**Brief:** Every line from the line containing "((halfSpare s h).1 = 0" through the final line below is to be repeated exactly; no other line is.

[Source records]

/-- On a port that is up: a frame whose first byte its half does not accept is dropped and counted in ingress_drop;
of the others a runt is dropped whole, a MAC control frame is dropped and counted, one that finds the header
FIFO full is dropped and counted as an overrun, and any other one joins the header FIFO with one pending cell,
charged to the reserve or the shared pool. At its last byte a frame's octets count, its remaining cells are
written or, where the half has no cell left, its tail is lost and it is errored, a frame that is already leaving
included; a bad one is errored; a dropped one leaves the device. The egress MAC sends an unerrored frame whole
with its FCS; it drops an errored frame whose first byte has not left; it ends one that has begun, and one that
underruns, at the byte reached, padded to 64 bytes with a stomped FCS; a cell that reads uncorrectable makes its
frame an errored one and is reported; with the link down the frame is lost, and counts with the bytes reached
when its first byte had left. -/
def Obligations.FramesInAndOut : Prop :=
  (∀ (s : State) (q : Nat) (bytes : Bytes) (e : Bool), q < 1024 → portUp s q = true →
    let pid := s.path.nextPid
    let mac := if isMacControl bytes then stat q 0x0C 1 s else s
    (halfAccepts s (q / 512) = true → bytes.length < 64 ∨ isMacControl bytes = true →
      ∃ t, exec (.frameReceive q bytes e) s = .next t ∧ t.cnt = mac.cnt ∧
        t = { s with path := { s.path with nextPid := pid + 1, pkts := t.path.pkts }, cnt := t.cnt, host := t.host } ∧
        (pkt t pid).place = 3 ∧ (pkt t pid).cells = 0 ∧ (pkt t pid).ended = false ∧ (pkt t pid).port = q) ∧
    (halfAccepts s (q / 512) = false →
      ∃ t, exec (.frameReceive q bytes e) s = .next t ∧ t.cnt = (count 0x5015 q 0 mac).cnt ∧ (pkt t pid).place = 3 ∧
        t = { s with path := { s.path with nextPid := pid + 1, pkts := t.path.pkts }, cnt := t.cnt, host := t.host }) ∧
    (64 ≤ bytes.length → isMacControl bytes = false → halfAccepts s (q / 512) = true → hdrFull s (q / 64) = true →
      ∃ t, exec (.frameReceive q bytes e) s = .next t ∧ t.cnt = (ingressOverrun (q / 64) s).cnt ∧ (pkt t pid).place = 3 ∧
        t = { s with path := { s.path with nextPid := pid + 1, pkts := t.path.pkts }, cnt := t.cnt, host := t.host }) ∧
    (64 ≤ bytes.length → isMacControl bytes = false → halfAccepts s (q / 512) = true → hdrFull s (q / 64) = false →
      ∃ t, exec (.frameReceive q bytes e) s = .next t ∧ hdrFifo t (q / 64) = hdrFifo s (q / 64) ++ [pid] ∧
        (pkt t pid).port = q ∧ (pkt t pid).place = 0 ∧ (pkt t pid).written = 1 ∧ (pkt t pid).resv + (pkt t pid).shared = 1 ∧
        (pkt t pid).rxLen = bytes.length ∧ (bytes.length ≤ cfgN s 0x2006 q 0 → (pkt t pid).data = bytes.take (bytes.length - 4)) ∧
        (pkt t pid).cells = max 1 ((min bytes.length (cfgN s 0x2006 q 0) + 255) / 256) ∧
        t = { s with path := { s.path with nextPid := pid + 1, pkts := t.path.pkts, hdr := t.path.hdr } })) ∧
  (∀ (s : State) (pid : Nat) (p : Packet), tfind s.path.pkts pid = some p →
    (p.ended = true → exec (.frameEnd pid) s = .next s) ∧
    (p.ended = false → p.place < 3 → p.written ≤ p.cells →
      let bad := !p.fcsOk || decide (p.rxLen < 64) || decide (cfgN s 0x2006 p.port 0 < p.rxLen)
      ∃ t, exec (.frameEnd pid) s = .next t ∧ (pkt t pid).ended = true ∧
        (0 < p.rxLen → p.port < 1024 → ctrGet s (oa 0x2020 p.port 0) + p.rxLen < 2 ^ 39 →
          ctrGet t (oa 0x2020 p.port 0) = ctrGet s (oa 0x2020 p.port 0) + p.rxLen) ∧
        (p.cells - p.written ≤ halfFree s p.half → (pkt t pid).written = p.cells ∧
          (pkt t pid).err = if bad = true ∧ p.err = 0 then 1 else p.err) ∧
        (halfFree s p.half < p.cells - p.written → (pkt t pid).written = p.written + halfFree s p.half ∧ (pkt t pid).err = 3) ∧
        (∀ n, n ≠ pid → pkt t n = pkt s n)) ∧
    (p.ended = false → p.place = 3 → inFlight s pid = true → 2 ≤ p.cells → halfFree s p.half = 0 →
      ∃ t, exec (.frameEnd pid) s = .next t ∧ (pkt t pid).err = 3 ∧ (pkt t pid).ended = true ∧
        (p.half < 2 → ctrGet s (oa 0x5010 p.half 3) + 1 < 2 ^ 48 →
          ctrGet t (oa 0x5010 p.half 3) = ctrGet s (oa 0x5010 p.half 3) + 1)) ∧
    (p.ended = false → p.place = 3 → inFlight s pid = false → tsorted s.path.pkts = true →
      ∃ t, exec (.frameEnd pid) s = .next t ∧ tfind t.path.pkts pid = none)) ∧
  (∀ (s : State) (q reached : Nat) (cut : TxCut) (x : TxFrame) (rest : List TxFrame), tget [] s.path.tx q = x :: rest →
      tcanon [] s.path.tx = true →
    let p := pkt s x.pid
    let f := padTo (max 60 (x.frame.take reached).length) (x.frame.take reached)
    let part := padTo (max 64 (x.frame.take reached).length) (x.frame.take reached)
    (portUp s q = false → ∃ t, exec (.frameTransmit q reached cut) s = .next t ∧ tget [] t.path.tx q = rest ∧
      t.path.sent = s.path.sent ∧
      t.cnt = if x.started then (bwCredit q 0 part.length (txStats (stat q) part part.length s)).cnt else s.cnt) ∧
    (portUp s q = true → p.ended = false → cut = .none → exec (.frameTransmit q reached cut) s = .next (setPath s
      { s.path with tx := tset [] s.path.tx q ({ x with started := true } :: rest) })) ∧
    (portUp s q = true → p.ended = true → (∀ bank, cut ≠ .badCell bank) → p.err = 0 → x.ptp = 0 → x.corr = none →
      ∃ t, exec (.frameTransmit q reached cut) s = .next t ∧ tget [] t.path.tx q = rest ∧
        t.path.sent = tput s.path.sent q (x.frame ++ leBytes 4 (crc32 x.frame))) ∧
    (portUp s q = true → p.ended = true → (∀ bank, cut ≠ .badCell bank) → p.err ≠ 0 → x.started = false →
      ∃ t, exec (.frameTransmit q reached cut) s = .next t ∧ tget [] t.path.tx q = rest ∧ t.path.sent = s.path.sent ∧
        t.cnt = (queueDrop q x.sel (if p.err = 2 then 8 else 7) s).cnt) ∧
    (portUp s q = true → (p.ended = true ∧ p.err ≠ 0 ∧ x.started = true ∧ ∀ bank, cut ≠ .badCell bank) ∨ (p.ended = false ∧ cut = .underrun) →
      ∃ t, exec (.frameTransmit q reached cut) s = .next t ∧ tget [] t.path.tx q = rest ∧
        t.path.sent = tput s.path.sent q (f ++ leBytes 4 (crc32 f ^^^ 0xFFFFFFFF))) ∧
    (∀ bank, portUp s q = true → cut = .badCell bank → ∃ t, exec (.frameTransmit q reached cut) s = .next t ∧ tget [] t.path.tx q = rest ∧
      (x.started = true → t.path.sent = tput s.path.sent q (f ++ leBytes 4 (crc32 f ^^^ 0xFFFFFFFF))) ∧
      (x.started = false → (tfind s.path.pkts x.pid).isSome = true → t.path.sent = s.path.sent ∧
        t.cnt = (queueDrop q x.sel 8 (detectLimited 2 0x0709 q (fun n => [p.half, bank, q, n]) s)).cnt)))

/-- A page goes to a free heel page on a pseudo-channel in service. The oldest full staging page of a queue, its
frames whole, becomes the queue's newest written page, its cells leave the chip, and a write is queued at the
page's controller. The oldest written page comes back while fewer than the prefetch are back; with an
uncorrectable error its frames, and no others, leave the queue. The replication engine enqueues a copy for an
accepting target and adds a reference, keeps a target refused for a limit, or behind an earlier residue of its
queue or an earlier frame of its flow in the other engine (log entry 112), as residue, and counts a target whose
link is down as refused; a residue target whose queue takes it is enqueued; after the residue time the rest are
counted and the replication ends. A scrub pass maps out a bank whose hits reach the threshold while the spare is
not mapped; online BIST tests bank after bank, and maps out one that fails. -/
def Obligations.HeelReplicationAndBanks : Prop :=
  (∀ (s : State) (a : Nat), heelAlloc s = some a → pcRetired s (pcOf s a) = false ∧ a ∉ heelAddrs s ∧ partBase s 5 ≤ a ∧
    a < partBase s 5 + partSize s 5) ∧
  (∀ (s : State) (u a : Nat) (h : HeelPage) (rest : List HeelPage), (uq s u).full = h :: rest → s.path.heelPaused = false →
      (∀ p ∈ h.parts, (pkt s p.1).ended = true) → (h.parts.map (·.1)).Nodup → heelAlloc s = some a →
    ∃ t, exec (.heelPageWrite u) s = .next t ∧
      uq t u = { uq s u with full := rest, pages := (uq s u).pages ++ [{ h with addr := a }] } ∧
      (∀ v, v ≠ u → uq t v = uq s v) ∧ t.path.heelNext = (pcOf s a + 1) % 128 ∧
      (∀ p ∈ h.parts, (pkt t p.1).written = (pkt s p.1).written - p.2) ∧
      (pc t (pcOf s a)).queue.map (·.order) = (pc s (pcOf s a)).queue.map (·.order) ++ [s.hbm.orders] ∧
      t = { s with path := t.path, hbm := t.hbm, cnt := t.cnt }) ∧
  (∀ (s : State) (u : Nat) (h : HeelPage) (rest : List HeelPage), (uq s u).pages = h :: rest →
    (cfgN s 0x5009 0 0 ≤ (uq s u).back.length → exec (.heelPageRead u false) s = .next s) ∧
    ((uq s u).back.length < cfgN s 0x5009 0 0 → rest ≠ [] → (h.parts.map (·.1)).Nodup →
      ∃ t, exec (.heelPageRead u false) s = .next t ∧
        uq t u = { uq s u with pages := rest, back := (uq s u).back ++ [h] } ∧ (∀ v, v ≠ u → uq t v = uq s v) ∧
        (∀ p ∈ h.parts, (pkt t p.1).written = (pkt s p.1).written + p.2)) ∧
    ((uq s u).back.length < cfgN s 0x5009 0 0 → tcanon uqReset s.path.uq = true →
      ∃ t, exec (.heelPageRead u true) s = .next t ∧
        (uq t u).list = (uq s u).list.filter fun e => !(h.parts.map (·.1)).contains e.pid)) ∧
  (∀ (s : State) (d t0 : Nat) (r : Replica) (rest : List Nat), (engine s d).find? (fun r => !r.walked) = some r →
      r.todo = t0 :: rest → rest ≠ [] →
    let w := mcTarget s t0
    let q := mtPort w
    let mc := mclass s r.cls
    let edit := if mtUseEdit w then mtEdit w else r.edit
    let after := fun (x : Replica) => (engine s d).map fun y => if y.pid = r.pid then x else y
    (mtValid w = false ∨ (r.flooded = true ∧ q = (pkt s r.pid).port) →
      exec (.mcReplicate d) s = .next (setEngine s d (after { r with todo := rest, walked := false }))) ∧
    (mtValid w = true → ¬ (r.flooded = true ∧ q = (pkt s r.pid).port) → portUp s q = false →
      ∃ t, exec (.mcReplicate d) s = .next t ∧ t.cnt = (queueDrop q (8 + mc) 9 s).cnt ∧
        engine t d = after { r with todo := rest, walked := false } ∧ t = { s with cnt := t.cnt, path := t.path }) ∧
    (mtValid w = true → ¬ (r.flooded = true ∧ q = (pkt s r.pid).port) → portUp s q = true →
        (hasResidue s (2 * q + mc) = true ∨ flowInEngine s (1 - d) r.pid (2 * q + mc) = true ∨ mcTakes s q (2 * q + mc) = false) →
        r.residue ≠ [] →
      ∃ t, exec (.mcReplicate d) s = .next t ∧
        engine t d = after { r with todo := rest, walked := false, residue := r.residue ++ [(q, mc, edit)] } ∧
        t = { s with path := t.path }) ∧
    (mtValid w = true → ¬ (r.flooded = true ∧ q = (pkt s r.pid).port) → hasResidue s (2 * q + mc) = false →
        flowInEngine s (1 - d) r.pid (2 * q + mc) = false → mcTakes s q (2 * q + mc) = true →
      ∃ t e, exec (.mcReplicate d) s = .next t ∧
        tget [] t.tm.xmc (2 * (q / 64) + d) = tget [] s.tm.xmc (2 * (q / 64) + d) ++ [(q, mc, e)] ∧
        e.pid = r.pid ∧ e.edit = edit ∧ e.cut = false ∧ (pkt t r.pid).refs = (pkt s r.pid).refs + 1 ∧
        engine t d = after { r with todo := rest, walked := false, accepted := r.accepted + 1 } ∧
        t = { s with path := t.path, tm := t.tm, cnt := t.cnt })) ∧
  (∀ (s : State) (d : Nat) (r : Replica) (x : Nat × Nat × Nat), residueReady s d (engine s d) [] = some (r, x) →
    ∃ t e, exec (.mcResidueRetry d) s = .next t ∧
      tget [] t.tm.xmc (2 * (x.1 / 64) + d) = tget [] s.tm.xmc (2 * (x.1 / 64) + d) ++ [(x.1, x.2.1, e)] ∧
      e.pid = r.pid ∧ e.edit = x.2.2) ∧
  (∀ (s : State) (d : Nat) (r : Replica), tcanon [] s.path.repl = true →
      (engine s d).find? (fun r => r.walked && !r.residue.isEmpty && decide (r.since + cyc (cfgN s 0x500B 0 0) ≤ raw s)) = some r →
    ∃ t, exec (.mcResidueExpiry d) s = .next t ∧ engine t d = (engine s d).filter fun x => x.pid != r.pid) ∧
  (∀ (s : State) (h bank n : Nat),
    (n < cfgN s 0x500D 0 0 → ∃ t, exec (.bufferScrub h [(bank, n)]) s = .next t ∧ t.path = s.path ∧ t.host = s.host) ∧
    (cfgN s 0x500D 0 0 ≤ n → (halfSpare s h).1 ≠ 2 → ∃ t, exec (.bufferScrub h [(bank, n)]) s = .next t ∧
      t.path = { s.path with spare := tset (0, 0) s.path.spare h (2, bank) }) ∧
    (cfgN s 0x500D 0 0 ≤ n → (halfSpare s h).1 = 2 → ∃ t, exec (.bufferScrub h [(bank, n)]) s = .next t ∧ t.path = s.path)) ∧
  (∀ (s : State) (h : Nat) (failed : Bool),
    ((halfSpare s h).1 = 2 → exec (.bufferOnlineBist h failed) s = .next s) ∧
    ((halfSpare s h).1 = 0 → cfgOn s 0x500E 0 0 = true → ∃ t, exec (.bufferOnlineBist h failed) s = .next t ∧
      halfSpare t h = (1, tget 0 s.path.bistNext h) ∧
      t = setPath s { s.path with
        spare := t.path.spare, bistNext := tset 0 s.path.bistNext h ((tget 0 s.path.bistNext h + 1) % 32) }) ∧
    ((halfSpare s h).1 = 1 → ∃ t, exec (.bufferOnlineBist h true) s = .next t ∧ halfSpare t h = (2, (halfSpare s h).2)))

**Problem solution:**
    ((halfSpare s h).1 = 0 → cfgOn s 0x500E 0 0 = true → ∃ t, exec (.bufferOnlineBist h failed) s = .next t ∧
      halfSpare t h = (1, tget 0 s.path.bistNext h) ∧
      t = setPath s { s.path with
        spare := t.path.spare, bistNext := tset 0 s.path.bistNext h ((tget 0 s.path.bistNext h + 1) % 32) }) ∧
    ((halfSpare s h).1 = 1 → ∃ t, exec (.bufferOnlineBist h true) s = .next t ∧ halfSpare t h = (2, (halfSpare s h).2)))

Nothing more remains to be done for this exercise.